- TASK PROMPT: The data below is to be retyped exactly, line by line.

[Stored items]
········

-- ==== Sys2Proof/Machine/Engine.lean ====
section
/-! DEFINITION. The stream engines (chapter 9): acceptance, the descriptor read, fetch and staging, conversion and the
destination writes, tally links, STOP and FLOW faults, resume, abort and the end of a descriptor. -/

namespace Sys2Proof.Machine

def engPage (e : Nat) : Page := ⟨.ENG, e⟩
def qPage (q : Nat) : Page := engPage (q / 8)

def State.queue (s : State) (q : Nat) : Queue := (find s.queues q).getD {}
def State.setQueue (s : State) (q : Nat) (x : Queue) : State := { s with queues := put s.queues q x }
def State.modQueue (s : State) (q : Nat) (f : Queue → Queue) : State := s.setQueue q (f (s.queue q))

/-- The state with one descriptor of a queue changed. -/
def State.modDesc (s : State) (q num : Nat) (f : Desc → Desc) : State :=
  s.modQueue q fun x => { x with descs := x.descs.map fun d => if d.num == num then f d else d }
def State.desc? (s : State) (q num : Nat) : Option Desc := (s.queue q).descs.find? (·.num == num)

def State.qCtx (s : State) (q : Nat) : Nat := s.get (qPage q) (F.ENG_QUEUE_CFG_CTX.at (q % 8))
def State.qBlocks (s : State) (q : Nat) : Nat := s.get (qPage q) (F.ENG_QUEUE_CFG_STAGE_BLOCKS.at (q % 8)) + 1

/-! ### Acceptance and slots (R364 to R367) -/

/-- The queue serves a context: enabled and bound to it (R365). -/
def State.queueServes (s : State) (q c : Nat) : Bool :=
  s.flag (qPage q) (F.ENG_QUEUE_CFG_EN.at (q % 8)) && s.qCtx q == c
/-- The queue holds fewer than DESC_LIMIT descriptors. -/
def State.queueRoom (s : State) (q : Nat) : Bool :=
  decide ((s.queue q).descs.length ≤ s.get (qPage q) (F.ENG_QUEUE_LIM_DESC_LIMIT.at (q % 8)))

/-- A descriptor reaches its queue. -/
def State.acceptDesc (s : State) (q tva sc ring cmd : Nat) : State :=
  s.modQueue q fun x => { x with descs := x.descs ++ [{ num := x.next, tva := tva, sc := sc, ring := ring, cmd := cmd }], next := x.next + 1 }

def Desc.active (d : Desc) : Bool := d.stage != .queued
/-- No queue of an engine holds a descriptor. -/
def State.engIdle (s : State) (e : Nat) : Bool := (List.range 8).all fun i => (s.queue (8 * e + i)).descs.isEmpty
/-- Active slots of an engine in use. -/
def State.slotsUsed (s : State) (e : Nat) : List Nat :=
  (List.range 8).flatMap fun i => ((s.queue (8 * e + i)).descs.filter (·.active)).map (·.slot)

/-- The fetch unit has handed off the last token (R366); a FILL has none. -/
def Desc.fetched (d : Desc) : Bool :=
  d.stage == .running && decide (dTotal d.word ≤ d.fetch) && d.tokens.all (·.handed)

/-- The queue's next descriptor may become active (R366). -/
def State.mayActivate (s : State) (q : Nat) : Bool :=
  let ds := (s.queue q).descs
  let act := ds.filter (·.active)
  (ds.any fun d => !d.active && d.ending.isNone) && (s.queue q).rr.isNone &&
  (if s.flag (qPage q) (F.ENG_QUEUE_CFG_SERIAL.at (q % 8)) then act.isEmpty
   else decide (act.length < 2) && act.all fun d => d.fetched || d.ending.isSome)

/-- Messages of a queue that wait to leave a module: its outstanding line requests (R374). -/
def TxKind.ofQueue : TxKind → Nat → Bool
  | .swr q _ _, k => q == k
  | .srd _ q, k => q == k
  | _, _ => false
def State.qLines (s : State) (q : Nat) : Nat :=
  ((List.range 16).map fun m => ((s.link m).tx.filter fun t => t.kind.ofQueue q).length).sum
def State.engLines (s : State) (e : Nat) : Nat := ((List.range 8).map fun i => s.qLines (8 * e + i)).sum
/-- The queue may present another line request (R374, R396). -/
def State.canIssue (s : State) (q : Nat) : Bool :=
  decide (s.qLines q ≤ s.get (qPage q) (F.ENG_QUEUE_LIM_LINE_LIMIT.at (q % 8)) ∧ s.engLines (q / 8) < 256)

········

- OUTPUT FOR THIS TASK:
-- ==== Sys2Proof/Machine/Engine.lean ====
section
/-! DEFINITION. The stream engines (chapter 9): acceptance, the descriptor read, fetch and staging, conversion and the
destination writes, tally links, STOP and FLOW faults, resume, abort and the end of a descriptor. -/

namespace Sys2Proof.Machine

def engPage (e : Nat) : Page := ⟨.ENG, e⟩
def qPage (q : Nat) : Page := engPage (q / 8)

def State.queue (s : State) (q : Nat) : Queue := (find s.queues q).getD {}
def State.setQueue (s : State) (q : Nat) (x : Queue) : State := { s with queues := put s.queues q x }
def State.modQueue (s : State) (q : Nat) (f : Queue → Queue) : State := s.setQueue q (f (s.queue q))

/-- The state with one descriptor of a queue changed. -/
def State.modDesc (s : State) (q num : Nat) (f : Desc → Desc) : State :=
  s.modQueue q fun x => { x with descs := x.descs.map fun d => if d.num == num then f d else d }
def State.desc? (s : State) (q num : Nat) : Option Desc := (s.queue q).descs.find? (·.num == num)

def State.qCtx (s : State) (q : Nat) : Nat := s.get (qPage q) (F.ENG_QUEUE_CFG_CTX.at (q % 8))
def State.qBlocks (s : State) (q : Nat) : Nat := s.get (qPage q) (F.ENG_QUEUE_CFG_STAGE_BLOCKS.at (q % 8)) + 1

/-! ### Acceptance and slots (R364 to R367) -/

/-- The queue serves a context: enabled and bound to it (R365). -/
def State.queueServes (s : State) (q c : Nat) : Bool :=
  s.flag (qPage q) (F.ENG_QUEUE_CFG_EN.at (q % 8)) && s.qCtx q == c
/-- The queue holds fewer than DESC_LIMIT descriptors. -/
def State.queueRoom (s : State) (q : Nat) : Bool :=
  decide ((s.queue q).descs.length ≤ s.get (qPage q) (F.ENG_QUEUE_LIM_DESC_LIMIT.at (q % 8)))

/-- A descriptor reaches its queue. -/
def State.acceptDesc (s : State) (q tva sc ring cmd : Nat) : State :=
  s.modQueue q fun x => { x with descs := x.descs ++ [{ num := x.next, tva := tva, sc := sc, ring := ring, cmd := cmd }], next := x.next + 1 }

def Desc.active (d : Desc) : Bool := d.stage != .queued
/-- No queue of an engine holds a descriptor. -/
def State.engIdle (s : State) (e : Nat) : Bool := (List.range 8).all fun i => (s.queue (8 * e + i)).descs.isEmpty
/-- Active slots of an engine in use. -/
def State.slotsUsed (s : State) (e : Nat) : List Nat :=
  (List.range 8).flatMap fun i => ((s.queue (8 * e + i)).descs.filter (·.active)).map (·.slot)

/-- The fetch unit has handed off the last token (R366); a FILL has none. -/
def Desc.fetched (d : Desc) : Bool :=
  d.stage == .running && decide (dTotal d.word ≤ d.fetch) && d.tokens.all (·.handed)

/-- The queue's next descriptor may become active (R366). -/
def State.mayActivate (s : State) (q : Nat) : Bool :=
  let ds := (s.queue q).descs
  let act := ds.filter (·.active)
  (ds.any fun d => !d.active && d.ending.isNone) && (s.queue q).rr.isNone &&
  (if s.flag (qPage q) (F.ENG_QUEUE_CFG_SERIAL.at (q % 8)) then act.isEmpty
   else decide (act.length < 2) && act.all fun d => d.fetched || d.ending.isSome)

/-- Messages of a queue that wait to leave a module: its outstanding line requests (R374). -/
def TxKind.ofQueue : TxKind → Nat → Bool
  | .swr q _ _, k => q == k
  | .srd _ q, k => q == k
  | _, _ => false
def State.qLines (s : State) (q : Nat) : Nat :=
  ((List.range 16).map fun m => ((s.link m).tx.filter fun t => t.kind.ofQueue q).length).sum
def State.engLines (s : State) (e : Nat) : Nat := ((List.range 8).map fun i => s.qLines (8 * e + i)).sum
/-- The queue may present another line request (R374, R396). -/
def State.canIssue (s : State) (q : Nat) : Bool :=
  decide (s.qLines q ≤ s.get (qPage q) (F.ENG_QUEUE_LIM_LINE_LIMIT.at (q % 8)) ∧ s.engLines (q / 8) < 256)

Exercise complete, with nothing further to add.